Task instructions
Please copy each line of the data that includes the string "Word".

=====

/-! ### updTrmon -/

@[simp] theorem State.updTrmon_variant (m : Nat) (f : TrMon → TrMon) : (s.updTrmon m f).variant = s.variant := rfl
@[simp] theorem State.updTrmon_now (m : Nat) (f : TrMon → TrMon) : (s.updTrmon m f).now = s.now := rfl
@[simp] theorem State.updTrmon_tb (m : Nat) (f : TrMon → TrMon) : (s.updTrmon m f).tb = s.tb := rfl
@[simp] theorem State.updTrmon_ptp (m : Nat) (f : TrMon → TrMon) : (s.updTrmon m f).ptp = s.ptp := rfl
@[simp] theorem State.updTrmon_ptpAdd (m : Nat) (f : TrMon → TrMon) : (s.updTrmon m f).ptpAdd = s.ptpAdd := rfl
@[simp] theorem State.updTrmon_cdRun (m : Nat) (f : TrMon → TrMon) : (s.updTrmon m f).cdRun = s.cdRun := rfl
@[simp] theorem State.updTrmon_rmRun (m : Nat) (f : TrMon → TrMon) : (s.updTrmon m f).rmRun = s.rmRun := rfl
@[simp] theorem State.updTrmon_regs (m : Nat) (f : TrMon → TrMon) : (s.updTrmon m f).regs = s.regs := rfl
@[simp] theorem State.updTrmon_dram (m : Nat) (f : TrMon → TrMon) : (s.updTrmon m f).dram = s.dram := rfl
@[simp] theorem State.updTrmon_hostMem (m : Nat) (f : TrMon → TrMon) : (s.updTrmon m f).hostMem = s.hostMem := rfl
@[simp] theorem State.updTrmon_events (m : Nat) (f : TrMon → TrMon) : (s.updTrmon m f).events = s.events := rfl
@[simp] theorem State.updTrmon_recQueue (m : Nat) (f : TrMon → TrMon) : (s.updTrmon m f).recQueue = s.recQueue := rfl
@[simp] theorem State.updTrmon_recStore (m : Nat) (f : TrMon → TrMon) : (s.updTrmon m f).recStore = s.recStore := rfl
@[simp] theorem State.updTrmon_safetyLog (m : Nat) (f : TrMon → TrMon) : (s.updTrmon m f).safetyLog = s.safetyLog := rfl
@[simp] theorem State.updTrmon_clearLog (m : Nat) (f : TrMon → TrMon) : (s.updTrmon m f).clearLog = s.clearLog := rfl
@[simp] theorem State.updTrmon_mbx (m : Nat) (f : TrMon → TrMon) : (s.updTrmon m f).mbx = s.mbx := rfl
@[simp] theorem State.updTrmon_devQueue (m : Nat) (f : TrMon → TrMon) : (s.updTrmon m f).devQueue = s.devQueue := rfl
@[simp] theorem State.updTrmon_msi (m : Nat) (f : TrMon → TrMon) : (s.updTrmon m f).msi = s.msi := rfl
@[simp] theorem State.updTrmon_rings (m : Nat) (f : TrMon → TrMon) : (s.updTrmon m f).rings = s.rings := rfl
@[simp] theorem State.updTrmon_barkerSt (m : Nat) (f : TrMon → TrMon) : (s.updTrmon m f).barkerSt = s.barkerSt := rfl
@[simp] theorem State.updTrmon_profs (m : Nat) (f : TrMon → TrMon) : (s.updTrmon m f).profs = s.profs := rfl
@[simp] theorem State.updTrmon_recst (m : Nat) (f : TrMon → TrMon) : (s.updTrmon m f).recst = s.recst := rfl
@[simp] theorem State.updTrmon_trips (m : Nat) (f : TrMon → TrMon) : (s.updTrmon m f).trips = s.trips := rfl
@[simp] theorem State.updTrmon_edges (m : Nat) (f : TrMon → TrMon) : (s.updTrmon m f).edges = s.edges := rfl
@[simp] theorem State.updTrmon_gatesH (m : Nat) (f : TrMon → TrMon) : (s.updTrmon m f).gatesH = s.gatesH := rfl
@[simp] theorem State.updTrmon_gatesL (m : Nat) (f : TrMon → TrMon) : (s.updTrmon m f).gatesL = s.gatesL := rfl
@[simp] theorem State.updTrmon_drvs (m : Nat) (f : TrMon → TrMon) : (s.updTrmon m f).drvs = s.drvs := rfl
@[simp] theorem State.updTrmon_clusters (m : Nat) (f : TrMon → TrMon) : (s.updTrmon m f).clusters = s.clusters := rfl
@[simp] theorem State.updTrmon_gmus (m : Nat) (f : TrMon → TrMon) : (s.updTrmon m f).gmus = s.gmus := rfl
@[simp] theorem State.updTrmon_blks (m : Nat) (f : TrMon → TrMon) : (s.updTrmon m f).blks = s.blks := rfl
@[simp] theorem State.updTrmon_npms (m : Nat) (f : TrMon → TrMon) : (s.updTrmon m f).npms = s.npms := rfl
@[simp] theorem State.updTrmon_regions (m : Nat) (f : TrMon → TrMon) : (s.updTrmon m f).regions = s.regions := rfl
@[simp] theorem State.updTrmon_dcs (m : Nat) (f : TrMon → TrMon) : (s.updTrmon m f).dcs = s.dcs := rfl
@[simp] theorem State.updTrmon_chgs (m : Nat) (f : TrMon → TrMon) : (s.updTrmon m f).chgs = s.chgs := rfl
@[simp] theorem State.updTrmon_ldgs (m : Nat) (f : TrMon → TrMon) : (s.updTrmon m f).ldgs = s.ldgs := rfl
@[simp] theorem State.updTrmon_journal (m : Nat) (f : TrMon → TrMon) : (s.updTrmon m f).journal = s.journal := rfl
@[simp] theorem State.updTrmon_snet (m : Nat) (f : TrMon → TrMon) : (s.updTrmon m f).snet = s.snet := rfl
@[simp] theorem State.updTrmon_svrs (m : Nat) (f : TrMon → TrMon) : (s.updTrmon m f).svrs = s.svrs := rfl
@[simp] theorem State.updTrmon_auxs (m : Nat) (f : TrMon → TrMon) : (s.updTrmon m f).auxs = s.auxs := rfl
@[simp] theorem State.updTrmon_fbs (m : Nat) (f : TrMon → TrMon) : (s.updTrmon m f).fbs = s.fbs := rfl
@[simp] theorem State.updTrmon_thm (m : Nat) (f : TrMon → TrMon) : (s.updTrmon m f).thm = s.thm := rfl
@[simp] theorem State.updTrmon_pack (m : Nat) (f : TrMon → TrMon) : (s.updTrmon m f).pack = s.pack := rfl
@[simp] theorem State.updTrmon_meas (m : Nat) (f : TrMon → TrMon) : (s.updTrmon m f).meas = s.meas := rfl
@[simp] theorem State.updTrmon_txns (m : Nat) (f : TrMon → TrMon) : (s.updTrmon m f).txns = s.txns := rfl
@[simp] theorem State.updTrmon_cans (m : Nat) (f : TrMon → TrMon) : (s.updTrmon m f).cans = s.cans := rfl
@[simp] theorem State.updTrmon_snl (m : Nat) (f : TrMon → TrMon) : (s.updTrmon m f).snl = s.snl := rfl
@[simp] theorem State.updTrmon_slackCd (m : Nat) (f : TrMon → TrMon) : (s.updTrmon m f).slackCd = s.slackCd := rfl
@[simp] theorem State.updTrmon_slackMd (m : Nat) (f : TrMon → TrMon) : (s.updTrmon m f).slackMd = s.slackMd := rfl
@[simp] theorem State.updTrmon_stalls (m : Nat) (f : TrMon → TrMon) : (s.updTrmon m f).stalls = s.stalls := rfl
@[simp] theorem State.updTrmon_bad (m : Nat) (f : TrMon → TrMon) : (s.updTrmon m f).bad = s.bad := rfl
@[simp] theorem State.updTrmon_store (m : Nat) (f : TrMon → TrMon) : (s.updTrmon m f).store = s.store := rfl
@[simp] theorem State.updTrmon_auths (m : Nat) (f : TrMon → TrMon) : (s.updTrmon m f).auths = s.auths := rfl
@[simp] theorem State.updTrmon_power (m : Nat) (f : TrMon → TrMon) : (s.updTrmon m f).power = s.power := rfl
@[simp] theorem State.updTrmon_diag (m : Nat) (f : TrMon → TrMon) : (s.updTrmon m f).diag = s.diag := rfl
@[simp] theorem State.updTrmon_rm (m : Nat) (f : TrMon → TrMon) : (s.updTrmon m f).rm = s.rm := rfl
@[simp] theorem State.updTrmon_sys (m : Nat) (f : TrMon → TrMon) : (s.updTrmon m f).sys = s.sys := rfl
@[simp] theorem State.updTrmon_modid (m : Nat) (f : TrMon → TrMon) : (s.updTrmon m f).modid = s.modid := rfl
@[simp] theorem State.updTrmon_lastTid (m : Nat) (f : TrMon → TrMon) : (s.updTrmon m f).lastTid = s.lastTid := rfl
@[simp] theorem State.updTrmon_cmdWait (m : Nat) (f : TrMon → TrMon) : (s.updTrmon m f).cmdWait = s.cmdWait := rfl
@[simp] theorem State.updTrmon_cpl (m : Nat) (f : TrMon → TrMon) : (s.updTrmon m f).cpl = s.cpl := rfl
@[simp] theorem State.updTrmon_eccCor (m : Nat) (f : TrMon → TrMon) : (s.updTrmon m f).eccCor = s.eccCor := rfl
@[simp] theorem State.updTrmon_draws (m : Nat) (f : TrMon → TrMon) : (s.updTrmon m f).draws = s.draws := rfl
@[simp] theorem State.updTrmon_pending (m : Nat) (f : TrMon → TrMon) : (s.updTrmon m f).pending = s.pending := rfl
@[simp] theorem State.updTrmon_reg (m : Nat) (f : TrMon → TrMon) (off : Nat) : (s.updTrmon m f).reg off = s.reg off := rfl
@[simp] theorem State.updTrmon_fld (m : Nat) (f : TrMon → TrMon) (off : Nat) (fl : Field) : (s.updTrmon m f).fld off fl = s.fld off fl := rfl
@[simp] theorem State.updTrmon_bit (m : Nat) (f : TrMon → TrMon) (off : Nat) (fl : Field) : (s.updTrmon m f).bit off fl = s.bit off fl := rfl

=====

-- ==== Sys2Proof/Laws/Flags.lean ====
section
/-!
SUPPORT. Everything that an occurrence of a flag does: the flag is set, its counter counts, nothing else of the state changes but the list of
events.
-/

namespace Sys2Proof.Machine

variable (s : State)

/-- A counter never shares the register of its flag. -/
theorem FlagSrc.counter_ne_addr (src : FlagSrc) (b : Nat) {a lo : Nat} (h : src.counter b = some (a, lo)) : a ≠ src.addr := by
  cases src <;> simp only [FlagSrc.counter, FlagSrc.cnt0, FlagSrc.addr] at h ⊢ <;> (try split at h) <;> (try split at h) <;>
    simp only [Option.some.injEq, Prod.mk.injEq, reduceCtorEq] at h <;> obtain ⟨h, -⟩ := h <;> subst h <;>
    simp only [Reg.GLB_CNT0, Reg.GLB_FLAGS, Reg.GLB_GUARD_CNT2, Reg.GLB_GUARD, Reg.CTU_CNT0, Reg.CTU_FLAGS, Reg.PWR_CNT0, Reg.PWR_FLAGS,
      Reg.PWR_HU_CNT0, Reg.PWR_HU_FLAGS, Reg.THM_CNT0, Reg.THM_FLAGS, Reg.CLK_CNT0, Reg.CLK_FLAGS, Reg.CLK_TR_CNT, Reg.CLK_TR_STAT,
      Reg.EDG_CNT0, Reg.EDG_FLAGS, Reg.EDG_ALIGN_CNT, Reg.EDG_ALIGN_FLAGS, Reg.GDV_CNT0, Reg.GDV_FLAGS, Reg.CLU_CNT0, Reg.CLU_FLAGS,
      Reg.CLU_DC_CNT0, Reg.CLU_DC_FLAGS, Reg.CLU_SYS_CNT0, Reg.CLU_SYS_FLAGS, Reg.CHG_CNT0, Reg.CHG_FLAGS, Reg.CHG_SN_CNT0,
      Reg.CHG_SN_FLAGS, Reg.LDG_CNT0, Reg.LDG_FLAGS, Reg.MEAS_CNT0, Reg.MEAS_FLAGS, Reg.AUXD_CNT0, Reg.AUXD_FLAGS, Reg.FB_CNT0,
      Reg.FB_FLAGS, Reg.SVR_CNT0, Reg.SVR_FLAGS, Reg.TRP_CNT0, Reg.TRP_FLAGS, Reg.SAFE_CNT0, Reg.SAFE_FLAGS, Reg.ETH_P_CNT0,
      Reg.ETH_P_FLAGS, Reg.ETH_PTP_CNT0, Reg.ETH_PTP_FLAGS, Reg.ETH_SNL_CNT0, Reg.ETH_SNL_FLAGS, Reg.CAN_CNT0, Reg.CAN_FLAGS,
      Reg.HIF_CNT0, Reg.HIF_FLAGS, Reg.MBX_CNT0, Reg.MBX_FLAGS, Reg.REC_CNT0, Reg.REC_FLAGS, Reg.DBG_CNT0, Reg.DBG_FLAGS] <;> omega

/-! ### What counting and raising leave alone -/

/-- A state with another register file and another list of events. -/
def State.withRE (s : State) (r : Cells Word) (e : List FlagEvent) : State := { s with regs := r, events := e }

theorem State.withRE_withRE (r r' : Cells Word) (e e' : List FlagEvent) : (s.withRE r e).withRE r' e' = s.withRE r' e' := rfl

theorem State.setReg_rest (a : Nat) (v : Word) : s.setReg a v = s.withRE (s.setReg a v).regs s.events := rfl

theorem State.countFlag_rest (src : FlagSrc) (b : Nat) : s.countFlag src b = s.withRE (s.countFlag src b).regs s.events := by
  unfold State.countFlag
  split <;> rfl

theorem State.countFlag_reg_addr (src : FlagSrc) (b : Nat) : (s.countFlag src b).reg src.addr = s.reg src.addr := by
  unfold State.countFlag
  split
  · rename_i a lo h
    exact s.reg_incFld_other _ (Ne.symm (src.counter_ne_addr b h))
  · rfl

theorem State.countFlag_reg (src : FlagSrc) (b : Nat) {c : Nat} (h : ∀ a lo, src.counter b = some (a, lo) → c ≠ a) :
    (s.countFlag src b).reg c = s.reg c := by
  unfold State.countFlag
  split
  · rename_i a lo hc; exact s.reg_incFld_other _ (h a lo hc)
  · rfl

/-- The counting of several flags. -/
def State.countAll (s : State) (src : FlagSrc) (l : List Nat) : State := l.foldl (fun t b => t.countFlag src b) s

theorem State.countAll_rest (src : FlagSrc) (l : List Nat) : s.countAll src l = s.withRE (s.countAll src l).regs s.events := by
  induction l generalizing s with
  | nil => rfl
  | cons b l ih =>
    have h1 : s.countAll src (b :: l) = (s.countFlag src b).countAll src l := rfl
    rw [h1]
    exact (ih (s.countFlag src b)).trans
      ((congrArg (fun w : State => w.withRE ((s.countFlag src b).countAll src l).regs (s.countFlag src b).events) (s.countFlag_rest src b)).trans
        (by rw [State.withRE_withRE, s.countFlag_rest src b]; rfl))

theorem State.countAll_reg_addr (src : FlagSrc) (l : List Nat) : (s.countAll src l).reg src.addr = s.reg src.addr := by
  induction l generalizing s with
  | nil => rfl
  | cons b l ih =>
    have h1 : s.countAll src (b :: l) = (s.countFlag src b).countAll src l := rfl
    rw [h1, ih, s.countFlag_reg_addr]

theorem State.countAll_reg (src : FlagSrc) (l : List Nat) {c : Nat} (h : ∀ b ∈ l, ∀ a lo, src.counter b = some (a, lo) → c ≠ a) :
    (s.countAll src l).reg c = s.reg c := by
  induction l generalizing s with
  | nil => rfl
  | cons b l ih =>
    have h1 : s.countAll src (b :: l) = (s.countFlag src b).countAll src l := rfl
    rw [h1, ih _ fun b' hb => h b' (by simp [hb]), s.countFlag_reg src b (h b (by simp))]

=====

Exercise answer
def State.withRE (s : State) (r : Cells Word) (e : List FlagEvent) : State := { s with regs := r, events := e }
theorem State.withRE_withRE (r r' : Cells Word) (e e' : List FlagEvent) : (s.withRE r e).withRE r' e' = s.withRE r' e' := rfl
theorem State.setReg_rest (a : Nat) (v : Word) : s.setReg a v = s.withRE (s.setReg a v).regs s.events := rfl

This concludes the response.